U.S. market. Brad Powers and Bingen Eguzkitza were the first to

successfully complete the challenge and join the team. We added two really talented and experienced developers to the Passport family at just the right time,” Charlie said.

Bob seconded the motion: “Our positioning as a customer-centric B2B mobile payments service was leading to a ramping pipeline, and adding some talented developers to our office really solidified our product and also allowed for 24/7 development.” Passport also had more help — volunteer help.

 

“That’s when Nate Berry started coming by The Ranch. He was attending seminary school at Wake Forest and looking for a calling,” recalled Bob. “Nate was just awesome to have around, and he really brought great sales experience.”

With the addition of these team members, Passport’s success continued to grow. They landed a deal with the City of Omaha in early 2013 and attracted the attention of Chicago and Toronto because of their customer-centric approach and their ability to tailor systems to meet the needs of large clients. 

Gutierrez reiterated the company’s successful philosophy. “Our customers shaped just about every aspect of the product you see today, from Private Label applications to our operator wallet system and our backend management platform. All of that was designed by industry experts — our customers”

Big clients in turn attracted big funding, with Grotech Ventures (the same group behind Living Social) and Relevance Capital putting $6 million into Passport.

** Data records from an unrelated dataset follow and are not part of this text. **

-- ==== Sys2Proof/Machine/Therm.lean ====
section
/-! DEFINITION. Temperatures, derating, throttling and thermal shutdown (spec chapter 14). Temperatures in 0.01 °C, flow in 0.01 L/min. -/

namespace Sys2Proof.Machine

/-! ## Sensors (R356) -/

/-- The model's number of a sensor. -/
def sensorId : Sensor → Nat
  | .cell c w => 2 * c.val + w.val
  | .phase c p => 128 + 4 * c.val + p.val
  | .cellSwitch c => 384 + c.val
  | .conv n k => 448 + 8 * n.val + k.val
  | .leg a k => 488 + 3 * a.val + k.val
  | .plate n => 506 + n.val
  | .inlet => 512
  | .outlet => 513
  | .flow => 514
  | .die x => 515 + x.val
  | .comp k => 517 + k.val

/-- The coolant plate of a slot. -/
def plateKey (n : Nat) : Key :=
  match n with
  | 0 => F.THM_PLATE0_T
  | 1 => F.THM_PLATE1_T
  | 2 => F.THM_PLATE2_T
  | 3 => F.THM_PLATE3_T
  | 4 => F.THM_PLATE4_T
  | _ => F.THM_PLATE5_T

/-- The highest junction estimate of a slot. -/
def tjmaxKey (n : Nat) : Key :=
  match n with
  | 0 => F.THM_TJMAX0
  | 1 => F.THM_TJMAX1
  | 2 => F.THM_TJMAX2
  | 3 => F.THM_TJMAX3
  | _ => F.THM_TJMAX4

/-- The plate whose cartridge a sensor sits in, if it sits in one with a plate. -/
def sensorPlate : Sensor → Option Nat
  | .phase c _ => some (waleOf c)
  | .cellSwitch c => some (waleOf c)
  | .conv n _ => some n
  | .leg _ _ => some 4
  | .plate n => some n
  | _ => none

/-- The limit of R356 that governs a sensor's rate; the manifold sensors and those of R357 have none. -/
def Bay.sensorLimit (b : Bay) : Sensor → Option Int
  | .cell c _ => if b.flag (F.CHN_REG_STAT_BORDER_OK c) then some (b.borderOf c).tMax else none
  | .phase _ _ => some 11000
  | .cellSwitch _ => some 11000
  | .conv _ _ => some 11000
  | .leg _ _ => some 11000
  | .plate _ => some 9500
  | .die _ => some 10000
  | _ => none

/-- Replace the hidden thermal state. -/
def Bay.setTherm (b : Bay) (t : Therm) : Bay := { b with therm := t }

/-- The value that the rate of a sensor is judged by: the junction estimate of a power switch, the reading of any other (R356, R358). -/
def Bay.rateValue (b : Bay) (x : Sensor) (v : Int) : Int :=
  match x with
  | .phase c p => nth (b.thermChOf c).tj p
  | .cellSwitch c => nth (b.thermChOf c).tj 4
  | .conv n _ => nth b.therm.convTj n
  | .leg a _ => nth b.therm.legTj a
  | _ => v

/-- Rate selection (R356): 500 Hz within 10 K of the limit; the time since which readings have stayed more than 12 K below it. -/
def Bay.rateSelect (b : Bay) (x : Sensor) (v : Int) : Bay :=
  match b.sensorLimit x with
  | none => b
  | some lim =>
    let id := sensorId x
    let t := b.therm
    let fast := if lim - 1000 ≤ v && !t.fast.contains id then t.fast ++ [id] else t.fast
    let rest := t.slowSince.filter (fun p => p.1 != id)
    let slow := if v < lim - 1200 then (if t.slowSince.any (fun p => p.1 == id) then t.slowSince else rest ++ [(id, b.now)]) else rest
    (b.setTherm { t with fast := fast, slowSince := slow }).wr F.THM_STAT_FAST (min 255 fast.length : Nat)

/-- SENSOR_RATE_SLOW (R356): after 1 s more than 12 K below its limit a sensor returns to 10 Hz. -/
def Bay.rateSlow (b : Bay) (x : Sensor) : Bay :=
  let id := sensorId x
  let t := b.therm
  match t.slowSince.find? (fun p => p.1 == id) with
  | some p =>
    if t.fast.contains id && secTicks ≤ b.now - p.2 then
      let fast := t.fast.filter (· != id)
      (b.setTherm { t with fast := fast }).wr F.THM_STAT_FAST (min 255 fast.length : Nat)
    else b
  | none => b

/-- SENSOR_RATE_SLOW (R356). -/
def execSensorRateSlow (x : Sensor) (s : State) : Result := s.onBay (fun b => b.rateSlow x)

/-! ## Thermal shutdown (R362 to R365) -/

/-- The 64-byte record of a trip (R363). -/
def Bay.tripRecord (b : Bay) (cause slot : Nat) (sensor value : Int) : List Byte :=
  let p := fun n => leBytes 2 (b.rd (plateKey n))
  let body := leBytes 2 0x0E01 ++ leBytes 1 cause ++ leBytes 1 slot ++ leBytes 2 sensor ++ leBytes 2 value ++ leBytes 8 b.now
    ++ p 0 ++ p 1 ++ p 2 ++ p 3 ++ p 4 ++ p 5 ++ leBytes 2 (b.rd F.THM_INLET_T) ++ leBytes 2 (b.rd F.THM_OUTLET_T)
    ++ leBytes 2 (b.rd F.THM_FLOW) ++ leBytes 1 (b.rd F.THM_COOL_F_VAL) ++ leBytes 1 (b.rd F.THM_STAT_THR)
    ++ leBytes 4 ((b.rd F.PWR_X1_V * b.rd F.PWR_X1_I) / 1000000) ++ leBytes 4 b.therm.seq ++ leBytes 16 0
  body ++ leBytes 4 (crc32 body : Nat)

/-- The record goes to the ring of 16 (R363). -/
def Bay.logTrip (b : Bay) (r : List Byte) : Bay :=
  let t := b.therm
  (b.setTherm { t with log := t.log.put (t.seq % 16) r, seq := t.seq + 1 }).wr F.THM_STAT_NEXT ((t.seq + 1) % 16 : Nat)

/-- A trip in the pump's or the fan's own legs stops that axis (R268, R362). -/
def Bay.tripAxis (b : Bay) (axis : Option Nat) : Bay :=
  match axis with
  | some a => b.stopAxis a
  | none => b

/-- What stops within 2 ms of a trip (R362, R365): sweeps, every channel, the section converters, the presses, a ride-through; an axis whose own legs tripped stops. -/
def Bay.tripStops (b : Bay) (axis : Option Nat) : Bay :=
  let b := b.each allChans (fun b c => ((b.endSweepEarly c 6).quickStop c).hold c 10)
  let b := b.each b.wales (fun b n => b.setWale n { b.waleSt n with convOn := false })
  b.stopPresses.rtStop.tripAxis axis

/-- A trip (R362 to R365): the first sets THM.TSD and stops the bay, event 187; a later one before the clear is recorded, and in a pump's or fan's own legs still stops that axis (R268). `q` numbers the quantity, which trips anew only once it has stood clear. -/
def Bay.trip (b : Bay) (q cause slot : Nat) (sensor value : Int) (axis : Option Nat) : Bay :=
  if b.therm.tripped.contains q then b
  else
    let b := b.setTherm { b.therm with tripped := b.therm.tripped ++ [q] }
    let b := b.logTrip (b.tripRecord cause slot sensor value)
    if b.flag F.THM_STAT_TSD then b.tripAxis axis
    else
      let b := ((b.setFlag F.THM_STAT_TSD true).setFlag F.THM_STAT_CLR_ARMED false).wr F.THM_TSD_CAUSE cause
      let b := (b.wr F.THM_TSD_SLOT slot).wr F.THM_TSD_SENSOR sensor
      ((b.tripStops axis).note 187).stopFor 6

/-- A quantity stands clear of its trip (R364). -/
def Bay.untrip (b : Bay) (q : Nat) : Bay :=
  if b.therm.tripped.contains q then b.setTherm { b.therm with tripped := b.therm.tripped.filter (· != q) } else b

/-- A quantity against its trip and clear levels. -/
def Bay.tripLevel (b : Bay) (q cause slot : Nat) (sensor value trip clear : Int) (axis : Option Nat) : Bay :=
  if trip ≤ value then b.trip q cause slot sensor value axis else if value ≤ clear then b.untrip q else b

/-- Every tripping quantity stands clear (R364). -/
def Bay.tripsClear (b : Bay) : Bool :=
  allChans.all (fun c => (b.thermChOf c).tj.all (· ≤ 12000)) && b.therm.convTj.all (· ≤ 12000) && b.therm.legTj.all (· ≤ 12000)
    && (List.range 6).all (fun n => b.rd (plateKey n) ≤ 8000) && 600 ≤ b.rd F.THM_FLOW

/-- TSD_READ (R364). -/
def execTsdRead (s : State) : Result :=
  s.onBay (fun b => if b.flag F.THM_STAT_TSD then b.setFlag F.THM_STAT_CLR_ARMED true else b)

/-- A write of TSD_CLR (R364): reason 5 without the read, 4 while a quantity is not clear. -/
def Bay.tsdClear (b : Bay) : Bay :=
  if !b.flag F.THM_STAT_CLR_ARMED then b.refuse F.THM_CTL_TSD_CLR 5
  else if !b.tripsClear then b.refuse F.THM_CTL_TSD_CLR 4
  else
    let b := ((b.setFlag F.THM_STAT_TSD false).setFlag F.THM_STAT_CLR_ARMED false).setTherm { b.therm with tripped := [] }
    (b.each b.wales (fun b n => b.setWale n { b.waleSt n with convOn := b.rd (F.SEC_STAT_STATE n) == 0 })).note 188

/-- TSD_CLR (R364). -/
def execTsdClr (s : State) : Result := s.onBay (fun b => b.gated F.THM_CTL_TSD_CLR Bay.tsdClear)

/-- FLOW_LOSS (R360, R362): below 2.0 L/min for 5 s. -/
def Bay.flowLoss (b : Bay) : Bay :=
  match b.therm.flowLow with
  | some t => if 5 * secTicks ≤ b.now - t then b.trip 350 3 6 (Config.sensorNumber 514) (b.rd F.THM_FLOW) none else b
  | none => b

/-- FLOW_LOSS (R360). -/
def execFlowLoss (s : State) : Result := s.onBay Bay.flowLoss

/-! ## Coolant (R359, R360) -/

/-- k_cool (R359). -/
def coolFactor (flow tIn : Int) : Rat := max 0 (min 1 (min (mkRat flow 1200) (mkRat (4500 - tIn) 1000)))

/-- k_cool follows flow and inlet once both have been read; event 186 as it falls below 1 and as it returns (R360). -/
def Bay.coolUpdate (b : Bay) : Bay :=
  let t := b.therm
  if t.coolSeen ≠ 3 then b
  else
    let k := coolFactor (b.rd F.THM_FLOW) (b.rd F.THM_INLET_T)
    let was := b.flag F.THM_STAT_COOL_LIM
    let b := ((b.setTherm { t with kcool := k }).wr F.THM_COOL_F_VAL (k * 200).floor).setFlag F.THM_STAT_COOL_LIM (k < 1)
    if was = decide (k < 1) then b else b.note 186

/-! ## Junction estimates and derating (R358, R359) -/

/-- A first-order lag over one frame: `T / τ` is 1 / n (R358). -/
def lagStep (x p : Rat) (n : Nat) : Rat := fadd x (fmul (fsub p x) (mkRat 1 n))

/-- The losses of the five power switches of a channel in W (R358): the phases in order, the cell switch. -/
def Bay.switchLoss (b : Bay) (c : Nat) : List Rat :=
  let n := waleOf c
  let rdc : Rat := mkRat (b.rd (F.SEC_MOD_CFG_RDC n)) 100000
  let vb : Rat := mkRat (b.rd (F.SEC_BUS_V n)) 1000
  let phase := fun (k : Key) =>
    let i : Rat := mkRat (b.rd k) 100
    fadd (fmul (fmul i i) rdc) (fmul (fmul vb (absR i)) (mkRat 4 1000))
  let i : Rat := mkRat (b.rd (F.CHN_I c)) 1000000
  [phase (F.CHN_PH_I01_P0 c), phase (F.CHN_PH_I01_P1 c), phase (F.CHN_PH_I23_P2 c), phase (F.CHN_PH_I23_P3 c),
   if b.switchClosed c then fmul (fmul i i) (mkRat 25 100000) else 0]

/-- One frame of the junction estimates of channel c (R358). -/
def Bay.junctionFrame (b : Bay) (c : Nat) : Bay :=
  let x := b.thermChOf c
  let p := b.switchLoss c
  let at_ := fun (l : List Rat) (k : Nat) => l.getD k 0
  let h2 := (List.range 5).map (fun k => lagStep (at_ x.h2 k) (at_ p k) 50)
  let h60 := (List.range 5).map (fun k => lagStep (at_ x.h60 k) (at_ p k) 1500)
  let ts := fun k => if k < 4 then b.phaseT c k else x.tsw
  let tj := (List.range 5).map (fun k => ts k + truncR (fadd (fmul 15 (at_ h2 k)) (fmul 35 (at_ h60 k))))
  b.setThermCh c { x with h2 := h2, h60 := h60, tj := tj }

/-- f_j (R359). -/
def fjOf (tj : Int) : Rat := max 0 (min 1 (mkRat (12500 - tj) 1500))

/-- A derating factor in 0.5 % steps, rounded down (R359). -/
def derateSteps (f : Rat) : Int := (f * 200).floor

/-- An object enters or leaves derating, event 184 (R359). -/
def Bay.derateMark (b : Bay) (o : Nat) (f : Int) : Bay :=
  let t := b.therm
  if f < 200 && !t.derated.contains o then (b.setTherm { t with derated := t.derated ++ [o] }).note 184
  else if 200 ≤ f && t.derated.contains o then (b.setTherm { t with derated := t.derated.filter (· != o) }).note 184
  else b

/-- The hottest junction of a channel that counts for its factor: its active healthy phases and its cell switch (R359). -/
def Bay.hotOf (b : Bay) (c : Nat) : Int :=
  let tj := (b.thermChOf c).tj
  let act := phasesOf (b.healthy c &&& b.rdN (F.CHN_STG_STAT_PH_ACT c))
  act.foldl (fun m p => max m (nth tj p)) (nth tj 4)

/-- Junction estimates, trips, derating and TJMAX of the whole bay at a frame edge (R358, R359, R362). -/
def Bay.thermalFrame (b : Bay) : Bay :=
  let k := b.therm.kcool
  let b := b.each b.wales (fun b n =>
    let b := b.each (waleChans n) (fun b c =>
      let b := b.junctionFrame c
      let b := b.each [0, 1, 2, 3, 4] (fun b p =>
        b.tripLevel (5 * c + p) 1 n (Config.sensorNumber (if p < 4 then 128 + 4 * c + p else 384 + c)) (nth (b.thermChOf c).tj p) 13500 12000 none)
      let f := derateSteps (fjOf (b.hotOf c) * k)
      (b.setThermCh c { b.thermChOf c with f := f }).derateMark c f)
    let tj := nth b.therm.convTj n
    let f := derateSteps (fjOf tj * k)
    let b := (b.setTherm { b.therm with convF := b.therm.convF.set n f }).derateMark (64 + n) f
    let b := b.tripLevel (320 + n) 1 n (Config.sensorNumber (448 + 8 * n)) tj 13500 12000 none
    b.wr (tjmaxKey n) ((waleChans n).foldl (fun m c => (b.thermChOf c).tj.foldl max m) tj))
  let b := if !b.xPresent then b else
    let tj := nth b.therm.convTj 4
    let b := b.each [0, 1, 2, 3, 4, 5] (fun b a =>
      let f := derateSteps (fjOf (nth b.therm.legTj a))
      let b := (b.setTherm { b.therm with axisF := b.therm.axisF.set a f }).derateMark (70 + a) f
      b.tripLevel (330 + a) 1 4 (Config.sensorNumber (488 + 3 * a)) (nth b.therm.legTj a) 13500 12000 (if a < 4 then none else some a))
    let b := b.tripLevel 324 1 4 (Config.sensorNumber 480) tj 13500 12000 none
    b.wr F.THM_TJMAX4 (b.therm.legTj.foldl max tj)
  b.setFlag F.THM_STAT_DERATE (!b.therm.derated.isEmpty)

/-! ## Throttling (R361) -/

/-- The throttle level of a die temperature, from the level in force (R361). -/
def throttleOf (t cur : Int) : Int :=
  if 11000 ≤ t || (cur = 2 && 10500 ≤ t) then 2
  else if 10000 ≤ t || (1 ≤ cur && 9500 ≤ t) then 1
  else 0

/-- The higher of the die temperatures of the fitted cartridges (R361). -/
def Bay.dieMax (b : Bay) : Int :=
  let ca := b.rd F.THM_DIE_T_CA
  let cb := b.rd F.THM_DIE_T_CB
  if !b.cPresent 1 then ca else if !b.cPresent 0 then cb else max ca cb

/-- The level follows the higher of the two dies, at one frame edge in both cartridges; event 185 (R361). -/
def Bay.throttleEdge (b : Bay) : Bay :=
  let cur := b.rd F.THM_STAT_THR
  let l := throttleOf b.dieMax cur
  if l = cur then b else ((((b.wr F.THM_STAT_THR l).wr F.LOOP_STAT_THR l).wr F.SKN_STAT_THR l).note 185)

/-! ## A sample (R356) -/

/-- A reading is valid (R147, R356): in range, and the front end reports no open or shorted sensor. The range is one of temperatures; the flow has none. -/
def sensorValid (x : Sensor) (v : Int) (fault : Bool) : Bool :=
  !fault && match x with
    | .cell _ _ => -4000 ≤ v && v ≤ 15000
    | .flow => true
    | _ => -4000 ≤ v && v ≤ 20000

/-- Note whether a sensor is valid; event 190 when another than a cell sensor or one of R357 becomes invalid (R356). -/
def Bay.sensorMark (b : Bay) (x : Sensor) (ok : Bool) : Bay :=
  let id := sensorId x
  let t := b.therm
  let quiet := match x with
    | .cell _ _ => true
    | .comp _ => true
    | _ => false
  if ok then (if t.invalid.contains id then b.setTherm { t with invalid := t.invalid.filter (· != id) } else b)
  else if t.invalid.contains id then b
  else
    let b := b.setTherm { t with invalid := t.invalid ++ [id] }
    if quiet then b else b.note 190

/-- The reading in use (R356): an invalid one is replaced by the plate of its cartridge plus 30 K, the plate itself by its last valid reading plus 30 K; where no plate belongs to the sensor the spec states no value, which is free (log entry 1). -/
def Bay.readingUsed (b : Bay) (x : Sensor) (v : Int) (ok : Bool) : Int × Bay :=
  if ok then (v, b)
  else match sensorPlate x with
    | some n => (match x with
      | .plate _ => nth b.therm.plateOk n
      | _ => b.rd (plateKey n)) + 3000 |> (·, b)
    | none => b.free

The rest is modern history. The company has taken a market-leading position in the industry. Its platform is installed in more than 1,000 locations, and the company believes that the tide in the industry has shifted. 

Bob smiled and explained: “The displacements you’re seeing in the market are a testament to what’s going on. Switching providers isn’t easy, but customers are switching to Passport, because we deliver what we promise, and we let the customer take part in building the platform.”

The company isn’t focused just on parking anymore; it’s much bigger than that. Charlie explained: “We’re focused on enabling municipal transportation. Some people call this urban mobility. Some call it intelligent transportation. We just call it helping you get from point A to point B.”

This product expansion has led to aggressive growth in transit mobile payments, where Passport has also taken a lead role, Charlie said.

As the cousins sit in their new 12,000-square-foot office, just outside Charlotte’s Downtown, Bob looks back at the beginning: 

“We had to work hard to get where we are today, and that’s not easily lost on the management team here or the employees. We’re still working hard to keep our customers happy and drive this industry into the future.”